What this task involves: Please reproduce the data below exactly, from the first line through the line containing "namespace Sys2Proof.Machine", and leave every later line out.

Given information:
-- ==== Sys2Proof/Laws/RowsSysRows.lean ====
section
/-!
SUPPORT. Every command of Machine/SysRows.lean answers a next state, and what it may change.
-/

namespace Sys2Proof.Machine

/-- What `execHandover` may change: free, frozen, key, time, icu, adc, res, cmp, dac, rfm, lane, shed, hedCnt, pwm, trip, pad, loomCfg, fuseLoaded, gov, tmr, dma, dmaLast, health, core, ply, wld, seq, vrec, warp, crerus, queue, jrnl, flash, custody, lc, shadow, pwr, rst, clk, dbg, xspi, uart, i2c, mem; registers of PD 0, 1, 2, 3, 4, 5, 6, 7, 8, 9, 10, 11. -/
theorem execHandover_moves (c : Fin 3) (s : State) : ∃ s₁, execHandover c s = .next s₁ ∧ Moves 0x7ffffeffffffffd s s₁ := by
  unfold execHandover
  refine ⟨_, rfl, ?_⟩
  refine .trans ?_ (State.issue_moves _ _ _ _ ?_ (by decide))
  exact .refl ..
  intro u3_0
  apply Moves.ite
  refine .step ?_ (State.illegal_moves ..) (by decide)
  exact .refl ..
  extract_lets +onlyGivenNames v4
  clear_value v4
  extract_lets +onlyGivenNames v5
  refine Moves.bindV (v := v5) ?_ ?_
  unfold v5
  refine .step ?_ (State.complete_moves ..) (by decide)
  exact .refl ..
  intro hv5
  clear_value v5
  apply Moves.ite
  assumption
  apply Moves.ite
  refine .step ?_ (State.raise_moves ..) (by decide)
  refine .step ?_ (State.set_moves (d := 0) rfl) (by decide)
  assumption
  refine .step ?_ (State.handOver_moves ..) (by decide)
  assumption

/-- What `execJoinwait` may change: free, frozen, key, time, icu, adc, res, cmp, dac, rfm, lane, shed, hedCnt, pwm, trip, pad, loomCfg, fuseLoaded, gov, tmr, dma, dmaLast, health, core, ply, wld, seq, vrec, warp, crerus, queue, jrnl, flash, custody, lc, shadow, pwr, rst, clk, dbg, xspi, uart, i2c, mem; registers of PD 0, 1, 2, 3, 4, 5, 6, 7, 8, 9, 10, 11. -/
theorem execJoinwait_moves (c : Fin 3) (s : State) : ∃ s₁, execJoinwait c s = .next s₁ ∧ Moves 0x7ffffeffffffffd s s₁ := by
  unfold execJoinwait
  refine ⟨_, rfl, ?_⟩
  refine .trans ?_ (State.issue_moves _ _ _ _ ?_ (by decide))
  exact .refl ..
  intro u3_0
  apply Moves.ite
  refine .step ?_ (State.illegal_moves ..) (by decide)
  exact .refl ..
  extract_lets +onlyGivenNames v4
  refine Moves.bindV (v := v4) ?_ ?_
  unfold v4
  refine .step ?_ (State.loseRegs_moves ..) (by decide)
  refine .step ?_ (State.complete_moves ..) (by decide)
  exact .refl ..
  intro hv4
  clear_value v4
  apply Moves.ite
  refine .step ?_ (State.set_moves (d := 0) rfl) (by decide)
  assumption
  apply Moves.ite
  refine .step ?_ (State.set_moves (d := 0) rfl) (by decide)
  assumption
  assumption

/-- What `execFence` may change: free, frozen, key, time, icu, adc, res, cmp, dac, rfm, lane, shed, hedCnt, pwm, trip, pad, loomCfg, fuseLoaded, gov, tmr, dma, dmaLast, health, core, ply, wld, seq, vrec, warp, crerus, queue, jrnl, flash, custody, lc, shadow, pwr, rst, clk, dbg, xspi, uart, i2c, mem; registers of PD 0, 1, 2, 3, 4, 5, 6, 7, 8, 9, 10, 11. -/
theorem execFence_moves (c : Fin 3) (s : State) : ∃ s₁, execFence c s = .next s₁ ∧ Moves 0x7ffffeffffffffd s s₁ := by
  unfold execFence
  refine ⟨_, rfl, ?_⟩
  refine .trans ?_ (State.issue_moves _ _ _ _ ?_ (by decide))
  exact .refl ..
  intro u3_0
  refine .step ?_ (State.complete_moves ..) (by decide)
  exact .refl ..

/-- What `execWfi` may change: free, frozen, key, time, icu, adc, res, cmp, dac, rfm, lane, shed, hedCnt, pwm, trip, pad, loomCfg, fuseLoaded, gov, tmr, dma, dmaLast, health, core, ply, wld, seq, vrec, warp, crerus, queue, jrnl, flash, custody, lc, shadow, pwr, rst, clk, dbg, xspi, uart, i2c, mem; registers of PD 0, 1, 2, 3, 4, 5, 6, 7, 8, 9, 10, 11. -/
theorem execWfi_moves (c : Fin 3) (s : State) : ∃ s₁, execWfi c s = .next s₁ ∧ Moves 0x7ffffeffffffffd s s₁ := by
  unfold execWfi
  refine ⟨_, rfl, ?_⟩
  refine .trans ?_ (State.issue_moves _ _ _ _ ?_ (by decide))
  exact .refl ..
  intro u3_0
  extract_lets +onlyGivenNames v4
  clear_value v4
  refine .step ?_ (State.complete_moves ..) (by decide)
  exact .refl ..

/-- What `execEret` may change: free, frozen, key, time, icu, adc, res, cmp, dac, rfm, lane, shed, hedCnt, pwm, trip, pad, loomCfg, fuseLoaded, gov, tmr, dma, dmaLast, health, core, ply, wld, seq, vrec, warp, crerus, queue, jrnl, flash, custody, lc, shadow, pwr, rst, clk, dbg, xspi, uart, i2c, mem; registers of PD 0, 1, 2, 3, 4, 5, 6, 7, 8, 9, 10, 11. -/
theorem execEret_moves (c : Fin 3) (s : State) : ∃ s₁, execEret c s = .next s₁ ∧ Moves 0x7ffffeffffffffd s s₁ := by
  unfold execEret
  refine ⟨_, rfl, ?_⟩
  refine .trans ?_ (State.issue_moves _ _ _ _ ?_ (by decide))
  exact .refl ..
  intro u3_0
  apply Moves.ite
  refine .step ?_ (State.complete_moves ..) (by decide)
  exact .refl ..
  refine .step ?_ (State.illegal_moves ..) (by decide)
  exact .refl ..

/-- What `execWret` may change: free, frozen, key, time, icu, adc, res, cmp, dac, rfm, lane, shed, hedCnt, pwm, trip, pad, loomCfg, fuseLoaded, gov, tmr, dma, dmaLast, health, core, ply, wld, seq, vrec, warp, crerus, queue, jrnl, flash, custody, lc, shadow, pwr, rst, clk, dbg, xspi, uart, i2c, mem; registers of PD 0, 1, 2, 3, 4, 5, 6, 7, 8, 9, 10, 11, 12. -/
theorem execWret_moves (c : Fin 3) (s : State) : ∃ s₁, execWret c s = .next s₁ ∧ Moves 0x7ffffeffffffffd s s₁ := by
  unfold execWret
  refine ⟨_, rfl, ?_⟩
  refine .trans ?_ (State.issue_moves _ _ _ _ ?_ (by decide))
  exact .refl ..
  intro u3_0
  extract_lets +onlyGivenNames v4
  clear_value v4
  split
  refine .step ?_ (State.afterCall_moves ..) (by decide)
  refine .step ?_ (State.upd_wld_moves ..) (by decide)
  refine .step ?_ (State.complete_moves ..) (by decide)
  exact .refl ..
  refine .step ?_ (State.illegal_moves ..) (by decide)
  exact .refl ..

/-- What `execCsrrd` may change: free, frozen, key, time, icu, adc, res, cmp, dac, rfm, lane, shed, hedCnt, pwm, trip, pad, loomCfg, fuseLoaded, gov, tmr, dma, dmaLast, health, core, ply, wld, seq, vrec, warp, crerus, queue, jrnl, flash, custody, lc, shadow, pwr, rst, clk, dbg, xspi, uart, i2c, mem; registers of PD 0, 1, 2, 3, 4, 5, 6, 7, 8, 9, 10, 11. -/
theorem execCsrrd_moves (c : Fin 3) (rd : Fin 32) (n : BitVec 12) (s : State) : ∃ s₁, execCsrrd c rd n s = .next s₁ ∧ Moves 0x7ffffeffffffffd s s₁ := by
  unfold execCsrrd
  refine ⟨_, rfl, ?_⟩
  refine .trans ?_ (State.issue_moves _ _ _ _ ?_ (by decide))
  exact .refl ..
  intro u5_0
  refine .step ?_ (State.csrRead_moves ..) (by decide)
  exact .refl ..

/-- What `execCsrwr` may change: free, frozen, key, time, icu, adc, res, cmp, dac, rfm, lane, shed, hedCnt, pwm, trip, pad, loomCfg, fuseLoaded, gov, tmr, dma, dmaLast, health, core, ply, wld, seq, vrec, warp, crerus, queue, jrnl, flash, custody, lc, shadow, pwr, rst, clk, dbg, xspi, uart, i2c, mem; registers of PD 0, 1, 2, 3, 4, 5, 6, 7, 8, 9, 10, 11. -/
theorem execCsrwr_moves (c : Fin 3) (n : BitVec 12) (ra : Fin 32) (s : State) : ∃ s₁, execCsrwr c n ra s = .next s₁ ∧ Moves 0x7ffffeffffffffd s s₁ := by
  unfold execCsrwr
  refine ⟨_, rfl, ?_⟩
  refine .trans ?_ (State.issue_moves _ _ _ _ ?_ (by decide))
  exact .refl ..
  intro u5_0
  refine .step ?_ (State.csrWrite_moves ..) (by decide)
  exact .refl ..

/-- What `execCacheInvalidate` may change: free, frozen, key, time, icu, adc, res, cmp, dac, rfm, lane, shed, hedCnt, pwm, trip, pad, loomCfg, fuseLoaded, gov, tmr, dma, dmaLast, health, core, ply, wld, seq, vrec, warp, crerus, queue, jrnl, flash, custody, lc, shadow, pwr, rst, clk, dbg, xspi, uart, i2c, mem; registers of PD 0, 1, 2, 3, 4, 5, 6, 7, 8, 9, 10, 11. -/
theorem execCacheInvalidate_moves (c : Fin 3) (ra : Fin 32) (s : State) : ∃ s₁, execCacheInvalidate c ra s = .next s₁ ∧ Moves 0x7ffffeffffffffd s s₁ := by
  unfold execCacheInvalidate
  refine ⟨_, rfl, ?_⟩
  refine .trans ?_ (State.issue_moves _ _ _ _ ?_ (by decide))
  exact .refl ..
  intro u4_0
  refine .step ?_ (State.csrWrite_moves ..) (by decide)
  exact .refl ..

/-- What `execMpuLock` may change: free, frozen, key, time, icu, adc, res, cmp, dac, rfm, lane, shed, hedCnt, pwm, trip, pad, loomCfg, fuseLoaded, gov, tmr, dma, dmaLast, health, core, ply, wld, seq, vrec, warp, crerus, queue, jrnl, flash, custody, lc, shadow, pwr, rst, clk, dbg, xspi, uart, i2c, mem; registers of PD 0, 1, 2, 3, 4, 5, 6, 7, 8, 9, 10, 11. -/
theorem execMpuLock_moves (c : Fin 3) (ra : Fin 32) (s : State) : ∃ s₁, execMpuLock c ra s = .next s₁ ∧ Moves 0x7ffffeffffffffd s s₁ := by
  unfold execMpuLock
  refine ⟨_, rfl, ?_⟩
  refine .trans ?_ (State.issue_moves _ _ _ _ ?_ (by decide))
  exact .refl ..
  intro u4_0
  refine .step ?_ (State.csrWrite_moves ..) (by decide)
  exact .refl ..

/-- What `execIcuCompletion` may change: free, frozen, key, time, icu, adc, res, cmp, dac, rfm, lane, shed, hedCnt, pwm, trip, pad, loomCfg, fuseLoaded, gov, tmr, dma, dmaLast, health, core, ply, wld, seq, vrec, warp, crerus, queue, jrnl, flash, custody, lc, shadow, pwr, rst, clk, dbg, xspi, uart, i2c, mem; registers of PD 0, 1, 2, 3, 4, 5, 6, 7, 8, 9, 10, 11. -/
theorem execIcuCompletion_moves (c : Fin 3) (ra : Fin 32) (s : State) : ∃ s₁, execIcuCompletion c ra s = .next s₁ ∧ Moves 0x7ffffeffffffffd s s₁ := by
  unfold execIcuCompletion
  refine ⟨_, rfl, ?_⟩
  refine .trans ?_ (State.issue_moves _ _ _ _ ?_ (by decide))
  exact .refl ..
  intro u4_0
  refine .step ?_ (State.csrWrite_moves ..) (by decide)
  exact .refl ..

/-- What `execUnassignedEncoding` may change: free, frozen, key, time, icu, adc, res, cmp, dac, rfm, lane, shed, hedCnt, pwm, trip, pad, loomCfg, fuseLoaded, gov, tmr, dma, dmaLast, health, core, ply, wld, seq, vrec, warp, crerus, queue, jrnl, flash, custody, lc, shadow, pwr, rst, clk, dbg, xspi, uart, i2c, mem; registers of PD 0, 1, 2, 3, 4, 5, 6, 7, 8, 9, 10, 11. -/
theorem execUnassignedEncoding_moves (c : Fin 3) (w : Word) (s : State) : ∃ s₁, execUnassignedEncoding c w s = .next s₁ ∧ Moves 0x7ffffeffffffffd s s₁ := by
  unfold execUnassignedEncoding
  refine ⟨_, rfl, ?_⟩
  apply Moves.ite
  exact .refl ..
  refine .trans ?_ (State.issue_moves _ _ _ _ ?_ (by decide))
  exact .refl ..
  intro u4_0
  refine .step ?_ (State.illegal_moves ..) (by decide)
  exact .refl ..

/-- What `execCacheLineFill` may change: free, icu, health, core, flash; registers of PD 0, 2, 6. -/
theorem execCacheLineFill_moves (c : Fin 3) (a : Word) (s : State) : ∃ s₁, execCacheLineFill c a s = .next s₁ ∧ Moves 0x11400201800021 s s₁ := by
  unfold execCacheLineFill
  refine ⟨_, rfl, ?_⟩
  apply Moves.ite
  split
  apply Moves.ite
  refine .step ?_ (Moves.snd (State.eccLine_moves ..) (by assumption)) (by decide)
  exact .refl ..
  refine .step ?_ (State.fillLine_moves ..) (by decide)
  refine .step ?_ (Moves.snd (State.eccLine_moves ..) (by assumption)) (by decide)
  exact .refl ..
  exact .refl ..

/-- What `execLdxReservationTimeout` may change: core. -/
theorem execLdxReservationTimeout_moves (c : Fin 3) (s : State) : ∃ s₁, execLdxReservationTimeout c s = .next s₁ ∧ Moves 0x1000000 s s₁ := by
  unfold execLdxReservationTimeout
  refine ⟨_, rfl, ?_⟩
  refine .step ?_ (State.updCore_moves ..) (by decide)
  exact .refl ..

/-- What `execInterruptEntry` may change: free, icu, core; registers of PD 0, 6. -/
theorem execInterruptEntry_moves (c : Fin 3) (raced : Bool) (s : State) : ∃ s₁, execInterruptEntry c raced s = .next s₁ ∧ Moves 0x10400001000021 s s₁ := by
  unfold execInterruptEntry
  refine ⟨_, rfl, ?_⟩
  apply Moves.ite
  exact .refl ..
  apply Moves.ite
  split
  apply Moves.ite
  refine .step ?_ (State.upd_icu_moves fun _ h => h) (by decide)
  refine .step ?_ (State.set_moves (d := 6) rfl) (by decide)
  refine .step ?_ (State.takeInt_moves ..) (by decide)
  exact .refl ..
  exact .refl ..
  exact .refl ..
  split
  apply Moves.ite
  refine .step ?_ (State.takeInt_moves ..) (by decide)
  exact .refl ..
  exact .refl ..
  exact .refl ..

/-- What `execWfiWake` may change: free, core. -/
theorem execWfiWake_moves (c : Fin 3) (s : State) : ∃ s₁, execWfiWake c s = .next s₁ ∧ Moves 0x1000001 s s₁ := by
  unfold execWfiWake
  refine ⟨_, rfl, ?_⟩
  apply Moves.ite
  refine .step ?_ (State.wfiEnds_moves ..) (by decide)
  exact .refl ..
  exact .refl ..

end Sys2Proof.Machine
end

Response area:
-- ==== Sys2Proof/Laws/RowsSysRows.lean ====
section
/-!
SUPPORT. Every command of Machine/SysRows.lean answers a next state, and what it may change.
-/

namespace Sys2Proof.Machine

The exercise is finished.